One Punk’s Look at Social Anxiety, Neuroticism, and Other Fun Stuff

I’m a people pleaser. There, I said it. I know that’s not very punk rock, take no shit, #girlboss of me, but it’s true. And it’s something I’m reminded of on a near daily basis.

I’ve been going to therapy consistently now for nearly a full year and it’s helped me in myriad ways (more on that another time), but the thing it’s constantly done is remind me that I’m still, and likely always will be, a work in progress. It’s also given me incredible insights into my brain and odd habits; those aha moments during sessions always carry a ton of weight.

Unfortunately, though, they can also be infuriating. That’s not because of my wonderful therapist, but because of me. Most of my aha, there it is moments boil down to the same root cause: I am, perpetually, a “people pleaser.”

This term can mean a lot of things to a lot of people and, despite the positive connotations of its phrasing, it can often be negative, no matter how you slice it. “People pleasing,” at least in my experience, isn’t really focused on the pleasure of others. Even if it is, it’s at the loss of my own sanity or happiness. But it’s never really about “pleasure,” so much as it is about keeping a status quo. Not upsetting people, but not necessarily making them ecstatic, either. Sure, those moments of validation or praise can absolutely feel good, but is it really worth it after the mental gymnastics and torture that led up to one meager compliment?

A large part of people pleasing is accommodations. Being accommodating to others’ needs and wishes isn’t inherently a bad thing. It is, however, a problem when it becomes less about being flexible to the needs of others, and instead being so flexible you’re consistently bending over backwards to make someone else’s life as convenient as possible. It’s a problem when you become a master at eggshell-walking, carefully bending your toes just enough to never elicit a single crack, even if your bones are breaking from under your feet. It means never saying no, even when saying yes causes you physical, emotional, and mental distress.

The wildest thing about people pleasing is it often rears its ugly head in the strangest of ways. There have been things I’ve done, completely unwittingly, to the point of making myself as small, accessible, and likable as possible. I lived above an awful, awful woman for five years and dealt with near-daily panic attacks and crises of conscience because I didn’t want to ruffle her feathers. Sure, I was also petrified of putting my husband and me in a situation where we wouldn’t be able to find affordable living anywhere else, thanks to capitalist hellscape America, but the reason I believed so sincerely we had no options was because I warped my mind into thinking I was only worth what we had, and having something was better than nothing.

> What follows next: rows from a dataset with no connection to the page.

-- ==== Sys2Proof/Machine/Quinli.lean ====
section
/-! DEFINITION. What one instruction of a Quinli core does (02_quinli_isa.md R49 to R72). -/

namespace Sys2Proof.Machine

/-! ## Values (R49 to R51, R54) -/

/-- Leading zeros of a word, 32 for zero (R49). -/
def clz (a : Word) : Nat := ((List.range 32).takeWhile fun j => !a.getLsbD (31 - j)).length

/-- Quotient and remainder (R50): a divisor of zero gives all ones and the dividend. -/
def divS (a b : Word) : Word := if b = 0 then 0xFFFFFFFF else a.sdiv b
def divU (a b : Word) : Word := if b = 0 then 0xFFFFFFFF else a / b
def remS (a b : Word) : Word := if b = 0 then a else a.srem b
def remU (a b : Word) : Word := if b = 0 then a else a % b

/-- The result of the ALU group on ga and gb; `n` is the number in field gb (R49). -/
def aluVal (f : Alu) (a b : Word) (n : Nat) : Word :=
  match f with
  | .add => a + b
  | .sub => a - b
  | .and => a &&& b
  | .or => a ||| b
  | .xor => a ^^^ b
  | .sll => a <<< (b.toNat % 32)
  | .srl => a >>> (b.toNat % 32)
  | .sra => a.sshiftRight (b.toNat % 32)
  | .slt => if a.toInt < b.toInt then 1 else 0
  | .sltu => if a.toNat < b.toNat then 1 else 0
  | .mul => a * b
  | .mulh => BitVec.ofInt 32 (a.toInt * b.toInt / 4294967296)
  | .mulhu => BitVec.ofNat 32 (a.toNat * b.toNat / 4294967296)
  | .div => divS a b
  | .divu => divU a b
  | .rem => remS a b
  | .remu => remU a b
  | .slli => a <<< n
  | .srli => a >>> n
  | .srai => a.sshiftRight n
  | .min => if a.toInt < b.toInt then a else b
  | .max => if a.toInt < b.toInt then b else a
  | .clz => BitVec.ofNat 32 (clz a)

/-- The result of the immediate group (R51); the other instructions of format I have none. -/
def immVal (f : ImmOp) (a : Word) (v : BitVec 16) : Option Word :=
  match f with
  | .addi => some (a + v.signExtend 32)
  | .andi => some (a &&& v.zeroExtend 32)
  | .ori => some (a ||| v.zeroExtend 32)
  | .xori => some (a ^^^ v.zeroExtend 32)
  | .lui => some (v.zeroExtend 32 <<< 16)
  | .slti => some (if a.toInt < (v.signExtend 32).toInt then 1 else 0)
  | .sltiu => some (if a.toNat < (v.signExtend 32).toNat then 1 else 0)
  | _ => none

/-- The condition of a branch on gd and ga (R54); none for what is no branch. -/
def branchTaken (f : ImmOp) (d a : Word) : Option Bool :=
  match f with
  | .beq => some (d == a)
  | .bne => some (d != a)
  | .blt => some (decide (d.toInt < a.toInt))
  | .bge => some (decide (a.toInt ≤ d.toInt))
  | .bltu => some (decide (d.toNat < a.toNat))
  | .bgeu => some (decide (a.toNat ≤ d.toNat))
  | _ => none

/-- Width of a load in bytes and whether it extends by sign (R52). -/
def loadForm : ImmOp → Option (Nat × Bool)
  | .lw => some (4, false)
  | .lh => some (2, true)
  | .lhu => some (2, false)
  | .lb => some (1, true)
  | .lbu => some (1, false)
  | _ => none

/-- Width of a store in bytes (R52). -/
def storeForm : ImmOp → Option Nat
  | .sw => some 4
  | .sh => some 2
  | .sb => some 1
  | _ => none

/-- The word that an ATOM writes, from the old word, gb and gd (R53); none where CAS finds a difference. -/
def atomVal (f : Atom) (old b d : Word) : Option Word :=
  match f with
  | .swap => some b
  | .aadd => some (old + b)
  | .cas => if old = d then some b else none

/-- A general register as a word. -/
def CoreSt.g32 (k : CoreSt) (r : BitVec 5) : Word := BitVec.ofNat 32 (k.reg r.toNat)

namespace StringSt
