-- ==== Sys2Proof/Safety.lean ====
section
/-! DEFINITION. What counts as a safe run of the block, and the terms that statements use. -/

namespace Sys2Proof.Machine

/-- A memory is in its canonical form: addresses rise strictly, and no entry equals what an unlisted address reads as. -/
def Mem.wf (m : Mem) : Bool := Tab.wf zeroByte m

/-- The SRAM of both strings and the host memory are in canonical form. -/
def State.memWf (s : State) : Bool := Mem.wf s.a.sram && Mem.wf s.b.sram && Mem.wf s.hostMem

/-- The register tables of both strings, and the register and channel tables of every tile, are in canonical form: offsets and channels
rise strictly, and no entry equals what an unlisted one reads as. -/
def State.tabWf (s : State) : Bool :=
  Tab.wf (coldWord s.a.id) s.a.regs && Tab.wf (coldWord s.b.id) s.b.regs &&
    (List.range 8).all fun n => Tab.wf coldTile (s.tile n).regs && Tab.wf (fun _ => Chan.cold) (s.tile n).chans

/-- Every command that waits is well formed. -/
def State.queueWf (s : State) : Bool := s.pending.all Instr.wf

/-- A step is safe where it answers a next state. -/
def State.safeStep (s : State) : Prop := ∃ t, step s = .next t

/-! ## A core that runs an instruction -/

/-- Core `i` of string `x` runs and its fetch meets no fault: it may run (R81, R449), the address space holds its PC, in a domain that is on
(R34, R37), its level may fetch there (R45), and a word of SRAM meets no uncorrectable error (R70). -/
def State.ready (s : State) (x : Str) (i : Nat) (fe : Ecc) : Prop :=
  let c := s.str x
  let k := c.core i
  c.mayRun i false = true ∧ s.assigned x k.pc.toNat = true ∧ c.fetchPerm k k.pc.toNat = true ∧ (k.pc.toNat < 0x02000000 → fe ≠ .double)

/-- The state after the fetch: a corrected error of the word is counted and reported (R70, R300). -/
def State.fetched (s : State) (x : Str) (i : Nat) (fe : Ecc) : State :=
  let a := ((s.str x).core i).pc.toNat
  if a < 0x02000000 then s.updStr x fun c => c.eccMeets a fe else s

/-- Core `i` completes its instruction with `v` in gd (R39, R55). -/
def State.completes (s : State) (x : Str) (i : Nat) (gd : BitVec 5) (v : Word) : State :=
  s.updStr x fun c => c.finish i gd.toNat v.toNat

/-- Core `i` completes its instruction and goes to `a` (R54). -/
def State.goes (s : State) (x : Str) (i : Nat) (a : Word) : State := s.updStr x fun c => c.jumpTo i a.toNat

/-- What trap entry makes of the core `k`: `j` (R69, R71). A monitor call, and a trap at monitor level or at firmware level with TF
set, go to the secure monitor; every other one goes to firmware. -/
def CoreSt.entered (k j : CoreSt) (code info bad : Nat) (nf : Bool) (epc : Word) : Prop :=
  let cause := BitVec.ofNat 32 (code + 256 * k.pl + 1024 * b2n k.sec + 2048 * b2n nf + 4096 * (info % 1024))
  let mon := code = tMCALL ∨ k.pl = 0 ∨ (k.pl = 1 ∧ k.tf = true)
  j.run = .running ∧ j.wait = .idle ∧ j.ie = false ∧
    (mon → j.pc = k.tvecSm ∧ j.epcSm = epc ∧ j.causeSm = cause ∧ j.badSm = BitVec.ofNat 32 bad ∧ j.pl = 0 ∧ j.sec = true ∧
      j.ts = true ∧ j.ppl true = k.pl ∧ j.tf = k.tf ∧ j.ppl false = k.ppl false ∧
      { j with
        pc := k.pc
        status := k.status
        epcSm := k.epcSm
        causeSm := k.causeSm
        badSm := k.badSm
        run := k.run
        wait := k.wait } = k) ∧
    (¬mon → j.pc = k.tvecFw ∧ j.epcFw = epc ∧ j.causeFw = cause ∧ j.badFw = BitVec.ofNat 32 bad ∧ j.pl = 1 ∧ j.sec = false ∧
      j.tf = true ∧ j.ppl false = k.pl ∧ j.ts = k.ts ∧ j.ppl true = k.ppl true ∧
      { j with
        pc := k.pc
        status := k.status
        epcFw := k.epcFw
        causeFw := k.causeFw
        badFw := k.badFw
        run := k.run
        wait := k.wait } = k)

/-- The service of core `i` answers status `st` (R452): firmware resumes the phrase with it; where the status is the active string's
(`out`), the standby waits for it and the active string sends it (R58). -/
def State.answers (s : State) (x : Str) (i : Nat) (out : Bool) (st : Nat) : State :=
  let t := s.resumePhrase x i st
  if out then t.updStr x fun c => if c.follows i then c.awaitStatus i st else c.sendOutcome i ⟨st, 0, 0, false⟩ else t

/-! ## Messages, and what a command leaves as it was -/

/-- `m` is the oldest element of `l` that `p` accepts, and `rest` is the list without it. -/
def oldest {α : Type} (p : α → Prop) (l : List α) (m : α) (rest : List α) : Prop :=
  ∃ u v, l = u ++ m :: v ∧ rest = u ++ v ∧ p m ∧ ∀ q ∈ u, ¬p q

/-- The ring of a doorbell's copy (R84). -/
def BMsg.doorbellOf : BMsg → Option Nat
  | .doorbell n .. => some n
  | _ => none

/-- A retire entry (R87). -/
def BMsg.isRetire : BMsg → Bool
  | .retire .. => true
  | _ => false

/-- `d` is `c` but for the registers at the offsets `l`. -/
def StringSt.regsBut (c d : StringSt) (l : List Nat) : Prop := { d with regs := c.regs } = c ∧ ∀ o, o ∉ l → d.rd o = c.rd o

/-- `d` is `c` with the counter `f` of the register at `o` raised by `k` up to its top, and its other fields as they were. -/
def StringSt.counts (c d : StringSt) (o : Nat) (f : Fld) (k : Nat) : Prop :=
  c.regsBut d [o] ∧ d.rd o = putBits (c.rd o) f.lo f.w (min (2 ^ f.w - 1) (c.fld o f + k))

/-- The same of a register of a tile. -/
def TileSt.regsBut (c d : TileSt) (l : List Nat) : Prop := { d with regs := c.regs } = c ∧ ∀ o, o ∉ l → d.rd o = c.rd o

/-- The partner of `x` has sent `m`, the oldest message of those that `p` accepts, and `rest` is what then waits on the link. -/
def State.incoming (s : State) (x : Str) (p : BMsg → Prop) (m : BMsg) (rest : List BMsg) : Prop := oldest p (s.str x.other).outbox m rest

end Sys2Proof.Machine
end

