-- ==== Sys2Proof/Certificates/Slice0/Obligations.lean ====
section
/-! DEFINITION. The statements: each says of some commands, or of the machine, what the rules of the spec say of them. -/

open Sys2Proof Sys2Proof.Machine

/-- For every state whose queue is not empty, step is exec of the command at the front of the queue on the state with the
queue's rest. -/
def Obligations.StepRunsFrontCommand : Prop :=
  ∀ (s : State) (c : Instr) (q : List Instr), s.pending = c :: q → step s = exec c { s with pending := q }

/-- Where no command waits, step answers the state advanced to the next multiple of 80 us of true time, and nothing else
happens. This is the model's own choice (log entry 26), no rule of the spec. -/
def Obligations.IdleStepAdvancesTime : Prop :=
  ∀ s : State, s.pending = [] → step s = .next (s.advance ((s.now / 5242880000 + 1) * 5242880000))

/-- For every command and every state: exec answers a next state if the command is well formed, and the fault malformed if it
is not. No command is refused. (The form of the operands is the model's, log entry 31.) -/
def Obligations.WellFormedCommandsNeverStop : Prop :=
  ∀ (c : Instr) (s : State), (c.wf = true → ∃ t, exec c s = .next t) ∧ (c.wf = false → exec c s = .fault .malformed)

/-- For every command and state, if exec answers a next state then the queue of commands that wait is what it was. -/
def Obligations.CommandsKeepQueue : Prop :=
  ∀ (c : Instr) (s t : State), exec c s = .next t → t.pending = s.pending

/-- From every state in which the SRAM of both strings and the host memory are in canonical form (addresses rising, no entry
equal to what an unlisted byte reads as), a step that answers a next state answers one in which they are. -/
def Obligations.StepKeepsMemoryForm : Prop :=
  ∀ s t : State, s.memWf = true → step s = .next t → t.memWf = true

/-- From every state in which the register tables of both strings and the register and channel tables of every tile are in
canonical form (keys rising, no entry equal to what an unlisted key reads as), a step that answers a next state answers one in
which they are. Statements that take the canonical form of one of these tables as a premise rest on this one for the states
that a run reaches. -/
def Obligations.StepKeepsTableForm : Prop :=
  ∀ s t : State, s.tabWf = true → step s = .next t → t.tabWf = true

/-- After the cold reset the memories and the tables of registers and channels are in canonical form, both strings are in BOOT
with their lines deasserted, core 0 of each string runs at 0x7F00_0000 at monitor level and cores 1 to 3 are not released,
every tile is in tile hold and follows no string, GEN_RSTCAUSE is 1 (POR), RED_CFG.TAKEDLY is 0 in string A and 10 in string
B, configuration key slot 0 of each string is VALID with ADMIN and DESC and no other key slot is, and no command waits. -/
def Obligations.ResetLeaves : Prop :=
  State.reset.memWf = true ∧ State.reset.tabWf = true ∧ State.reset.queueWf = true ∧ State.reset.pending = [] ∧ State.reset.capo = none ∧
    (∀ x : Str, let c := State.reset.str x
      c.role = rBOOT ∧ c.red.line = false ∧ c.rd Reg.GEN_RSTCAUSE = 1 ∧
        c.fld Reg.RED_CFG F.RED_CFG.TAKEDLY = (if x = .a then 0 else 10) ∧ bits c.secKeys 0 16 = 1 ∧ c.keySlot 0 = 0x301 ∧
        (c.core 0).pc = 0x7F000000 ∧ (c.core 0).run = .running ∧ (c.core 0).pl = 0 ∧ (c.core 0).sec = true ∧
        ∀ i : Nat, 0 < i → i < 4 → (c.core i).run = .notReleased ∧ (c.core i).pc = 0x7F000100) ∧
    ∀ n : Nat, n < 8 → (State.reset.tile n).hold = true ∧ (State.reset.tile n).capo = none

/-- For every instruction with every operand, the decoder reads from its word that instruction; and a word that the decoder
reads as an instruction is the word of that instruction. -/
def Obligations.QuinliWordsRoundTrip : Prop :=
  (∀ n : Insn, decodeInsn (encodeInsn n) = some n) ∧ ∀ (w : BitVec 32) (n : Insn), decodeInsn w = some n → encodeInsn n = w

/-- Words written out field by field from R47, R48, R49, R53 and R59 decode to the instructions they stand for: ADD g1 g2 g3,
CLZ, ADDI with -1, LUI, SW, BEQ, J, JAL, CAS, CHWR, PLARM, TSREAD, MCALL (TRAP with imm10[9] set) and ERET; an op, func or sub
that is not assigned decodes to nothing. -/
def Obligations.QuinliWordsDecode : Prop :=
  decodeInsn 0b00000000001000100001100000000001#32 = some (.alu .add 1 2 3) ∧
  decodeInsn 0b00000000001000100000000000010111#32 = some (.alu .clz 1 2 0) ∧
  decodeInsn 0b00000100001000101111111111111111#32 = some (.imm .addi 1 2 0xFFFF) ∧
  decodeInsn 0b00010100001000001000000000000001#32 = some (.imm .lui 1 0 0x8001) ∧
  decodeInsn 0b00110111111111100000000000000100#32 = some (.imm .sw 31 30 4) ∧
  decodeInsn 0b01000000001000100000000000000010#32 = some (.imm .beq 1 2 2) ∧
  decodeInsn 0b01100011111111111111111111111111#32 = some (.jump false 0x3FFFFFF) ∧
  decodeInsn 0b01100100000000000000000000000001#32 = some (.jump true 1) ∧
  decodeInsn 0b01011100001000100001100000000011#32 = some (.atom .cas 1 2 3) ∧
  decodeInsn 0b10000000001000100000010000000101#32 = some (.dev .chwr 1 2 5) ∧
  decodeInsn 0b10001000001000100000110011111111#32 = some (.dev .plarm 1 2 0xFF) ∧
  decodeInsn 0b10011000001000100000000000000010#32 = some (.dev .tsread 1 2 2) ∧
  decodeInsn 0b10011100000000000000111000000001#32 = some (.dev .trap 0 0 0x201) ∧
  decodeInsn 0b10100000000000000000100000000000#32 = some (.dev .eret 0 0 0) ∧
  decodeInsn 0#32 = none ∧ decodeInsn 0b01101000000000000000000000000000#32 = none ∧
  decodeInsn 0b10010100001000100000100000000000#32 = none

/-- A core that completes an instruction with a value in gd: its PC is 4 further, it runs and waits for nothing; gd reads the
value unless it is g0, which reads 0 still; its other general registers, its STATUS, PHRASE, saved and monitor registers are
what they were; the other cores, every register of the string, its SRAM, pegs and time are what they were; and at phrase
level, and there only, the count of its phrase is one higher. -/
def Obligations.CompletionFrame : Prop :=
  ∀ (c : StringSt) (i gd : Nat) (v : Word), gd < 32 →
    let t := c.finish i gd v.toNat
    let k := c.core i
    let j := t.core i;
    j.pc = k.pc + 4 ∧ j.run = .running ∧ j.wait = .idle ∧ j.reg 0 = 0 ∧ (gd ≠ 0 → j.reg gd = v.toNat) ∧
      (∀ r, r ≠ gd → j.reg r = k.reg r) ∧ { j with g := k.g, pc := k.pc, run := k.run, wait := k.wait } = k ∧
      (∀ n, n ≠ i → t.core n = c.core n) ∧ { t with cores := c.cores, ring := c.ring } = c ∧
      (k.pl ≠ 2 → t.ring = c.ring) ∧
      (k.pl = 2 → ∀ f, c.flight k.ring = some f → ∃ f', t.flight k.ring = some f' ∧ f'.count = f.count + 1 ∧
        f'.fpc = StringSt.phraseOff k.ring f.slot k.pc.toNat ∧ { f' with count := f.count, fpc := f.fpc } = f) ∧
      ∀ r, r ≠ k.ring → t.flight r = c.flight r

/-- On a core that runs and fetches without a fault, ADD, SUB, AND, OR, XOR, SLL, SRL, SRA, SLT, SLTU, MUL, MULH, MULHU, SLLI,
SRLI, SRAI, MIN, MAX and CLZ with its gb field 0 complete with the result of R49 in gd, each result stated as integer
arithmetic; DIV, DIVU, REM and REMU complete with the signed or unsigned quotient or remainder for every divisor but 0; a CLZ
whose gb field is not 0 takes ILLEGAL. Nothing else changes. -/
def Obligations.AluGroupResults : Prop :=
  ∀ (s : State) (x : Str) (i : Fin 4) (gd ga gb : BitVec 5) (fe : Ecc), s.ready x i fe →
    let u := s.fetched x i fe
    let k := (u.str x).core i
    let A := k.g32 ga
    let B := k.g32 gb
    let n := gb.toNat
    let gives := fun (c : Instr) (v : Word) => exec c s = .next (u.completes x i gd v);
    gives (.add x i gd ga gb fe) (BitVec.ofNat 32 (A.toNat + B.toNat)) ∧
    gives (.sub x i gd ga gb fe) (BitVec.ofInt 32 ((A.toNat : Int) - (B.toNat : Int))) ∧
    gives (.and x i gd ga gb fe) (A &&& B) ∧
    gives (.or x i gd ga gb fe) (A ||| B) ∧
    gives (.xor x i gd ga gb fe) (A ^^^ B) ∧
    gives (.sll x i gd ga gb fe) (BitVec.ofNat 32 (A.toNat * 2 ^ (B.toNat % 32))) ∧
    gives (.srl x i gd ga gb fe) (BitVec.ofNat 32 (A.toNat / 2 ^ (B.toNat % 32))) ∧
    gives (.sra x i gd ga gb fe) (BitVec.ofInt 32 (A.toInt / 2 ^ (B.toNat % 32))) ∧
    gives (.slt x i gd ga gb fe) (if A.toInt < B.toInt then 1 else 0) ∧
    gives (.sltu x i gd ga gb fe) (if A.toNat < B.toNat then 1 else 0) ∧
    gives (.mul x i gd ga gb fe) (BitVec.ofNat 32 (A.toNat * B.toNat)) ∧
    gives (.mulh x i gd ga gb fe) (BitVec.ofInt 32 (A.toInt * B.toInt / 4294967296)) ∧
    gives (.mulhu x i gd ga gb fe) (BitVec.ofNat 32 (A.toNat * B.toNat / 4294967296)) ∧
    gives (.slli x i gd ga gb fe) (BitVec.ofNat 32 (A.toNat * 2 ^ n)) ∧
    gives (.srli x i gd ga gb fe) (BitVec.ofNat 32 (A.toNat / 2 ^ n)) ∧
    gives (.srai x i gd ga gb fe) (BitVec.ofInt 32 (A.toInt / 2 ^ n)) ∧
    gives (.min x i gd ga gb fe) (BitVec.ofInt 32 (min A.toInt B.toInt)) ∧
    gives (.max x i gd ga gb fe) (BitVec.ofInt 32 (max A.toInt B.toInt)) ∧
    (gb = 0 → gives (.clz x i gd ga gb fe) (BitVec.ofNat 32 (if A = 0 then 32 else 31 - Nat.log2 A.toNat))) ∧
    (gb ≠ 0 → exec (.clz x i gd ga gb fe) s = .next (u.fault x i ⟨tILLEGAL, 0, 0⟩)) ∧
    (B ≠ 0 → gives (.div x i gd ga gb fe) (BitVec.ofInt 32 (A.toInt.tdiv B.toInt)) ∧
      gives (.divu x i gd ga gb fe) (BitVec.ofNat 32 (A.toNat / B.toNat)) ∧
      gives (.rem x i gd ga gb fe) (BitVec.ofInt 32 (A.toInt.tmod B.toInt)) ∧
      gives (.remu x i gd ga gb fe) (BitVec.ofNat 32 (A.toNat % B.toNat)))

/-- On a core that runs and fetches without a fault, DIV and DIVU by 0 complete with 0xFFFF_FFFF and REM and REMU by 0 with
ga; DIV of 0x8000_0000 by 0xFFFF_FFFF completes with 0x8000_0000 and REM with 0. A divisor of another value completes too
(AluGroupResults), so that no division ever traps. -/
def Obligations.DivisionNeverTraps : Prop :=
  ∀ (s : State) (x : Str) (i : Fin 4) (gd ga gb : BitVec 5) (fe : Ecc), s.ready x i fe →
    let u := s.fetched x i fe
    let k := (u.str x).core i
    let gives := fun (c : Instr) (v : Word) => exec c s = .next (u.completes x i gd v);
    (k.g32 gb = 0 → gives (.div x i gd ga gb fe) 0xFFFFFFFF ∧ gives (.divu x i gd ga gb fe) 0xFFFFFFFF ∧
      gives (.rem x i gd ga gb fe) (k.g32 ga) ∧ gives (.remu x i gd ga gb fe) (k.g32 ga)) ∧
    (k.g32 ga = 0x80000000 → k.g32 gb = 0xFFFFFFFF →
      gives (.div x i gd ga gb fe) 0x80000000 ∧ gives (.rem x i gd ga gb fe) 0) ∧
    ∃ v w y z, gives (.div x i gd ga gb fe) v ∧ gives (.divu x i gd ga gb fe) w ∧ gives (.rem x i gd ga gb fe) y ∧
      gives (.remu x i gd ga gb fe) z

I don’t want to live my life in complete service of others, shrinking myself to fit in someone’s pocket

So I let an eighty-two-year-old woman harass me every single day for five years. I let my heart race every time I thought about having to go home and encounter her. I put up with 3:00 AM phone calls because I was too afraid of upsetting her.

Finally, I stood my ground. I told her off, asked her to not contact me again, and set clear boundaries for the first time in my life. We moved out one week later.

And I felt bad about it for a long time after. I was proud of myself for my ability to finally put my foot down, but I kept dwelling on the fact that she was an older woman, living alone, with few other people in her life. That didn’t mean I had to be her only support system, especially when I didn’t consent to that responsibility, but how could I feel good about snapping at an eighty-two-year-old woman who was just released from the hospital? Saying “no” to people pleasing didn’t feel good in this instance, even if it was vital to my own freedom and sanity.

In a perfect world, I would’ve been able to change her, to challenge her perspectives, to bridge a gap. In the real world, she would’ve just upped her harassment towards me for even trying. I knew this, but it just felt safer to make myself small and accept what was happening than possibly risk failure.

I think and overthink about every possible scenario before sending a simple email, worrying that it’s going to be misconstrued and bracing myself for impact. I agonize over saying the right thing, even if it is the right thing to say, because someone might take it the wrong way. I also feel the need to make myself responsible for other people’s happiness, and struggle with the possibility of someone being upset over my actions—even if it’s the right thing to do.

The thing is, at the end of the day, I can’t control other people’s actions or responses. I can mitigate to the best of my abilities, but the other person will never know the agony I went through to make things as palatable as possible for them. No one will ever know how much courage it takes me to do a lot of things others can do without regard. No matter how much effort goes into people pleasing, for others, it’s just a normal human transaction—which also means that, despite my best efforts, they can still react negatively to it if they so choose.

It’s hard to unlearn people pleasing, especially when it’s so ingrained in me that I realize I’m doing it without even doing it. But the key thing I’ve learned is that doing the opposite of people pleasing—i.e. not giving a single fuck—ain’t it, either. People pleasing sucks, but empathy is a good thing. Apathy will not make me feel better—it might not make me feeling anything at all, but I want to feel things. I want to care about the emotions, needs, and desires of others. I want to be a positive force in the lives of folks around me. I want to help people.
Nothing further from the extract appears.